In MLJ or MLJBase, bind an instance model to data with

mach = machine(model, X, y)

Here:

  • X is any table of input features (eg, a DataFrame) whose columns are of scitype Continuous; check column scitypes with schema(X).
  • y is the target, which can be any table of responses whose element scitype is Continuous; check the scitype with scitype(y).

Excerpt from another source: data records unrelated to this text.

-- ==== Sys2Proof/Machine/Flow.lean ====
section
/-! DEFINITION. Control transfer (41_flow.md): targets are taken as they stand, with no alignment and no bound check at the
transfer (R110, D21, log 20); the return address lives on the stack. -/

namespace Sys2Proof.Machine

/-- 00EE: `pc <- pop()` (R111). -/
def execRet (s : State) : StepResult :=
  runRule s fun t => do
    let (v, t) ← t.pop s.pc
    .ok { t with pc := v }

/-- 1NNN: `pc <- NNN` (R112). -/
def execJp (nnn : Addr12) (s : State) : StepResult := .next { s.advance with pc := addrOperand nnn }

/-- 2NNN: push the advanced `pc`, then `pc <- NNN` (R113). -/
def execCall (nnn : Addr12) (s : State) : StepResult :=
  runRule s fun t => do
    let t ← t.push t.pc s.pc
    .ok { t with pc := addrOperand nnn }

/-- BNNN: `pc <- V[0] + NNN`, a 16-bit sum, no mask (R114). -/
def execJpV0 (nnn : Addr12) (s : State) : StepResult :=
  .next { s.advance with pc := s.getV16 0x0#4 + addrOperand nnn }

end Sys2Proof.Machine
end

Train the machine using fit!(mach, rows=...).

Hyper-parameters

  • bias=true: Include the bias term if true, otherwise fit without bias term.

Operations

  • predict(mach, Xnew): Return predictions of the target given new features Xnew, which should have the same scitype as X above.

Fitted parameters

The fields of fitted_params(mach) are:

  • coefficients: The linear coefficients determined by the model.
  • intercept: The intercept determined by the model.

Examples

using MLJ
using DataFrames

LinearRegressor = @load MultitargetLinearRegressor pkg=MultivariateStats
linear_regressor = LinearRegressor()

X, y = make_regression(100, 9; n_targets = 2) ## a table and a table (synthetic data)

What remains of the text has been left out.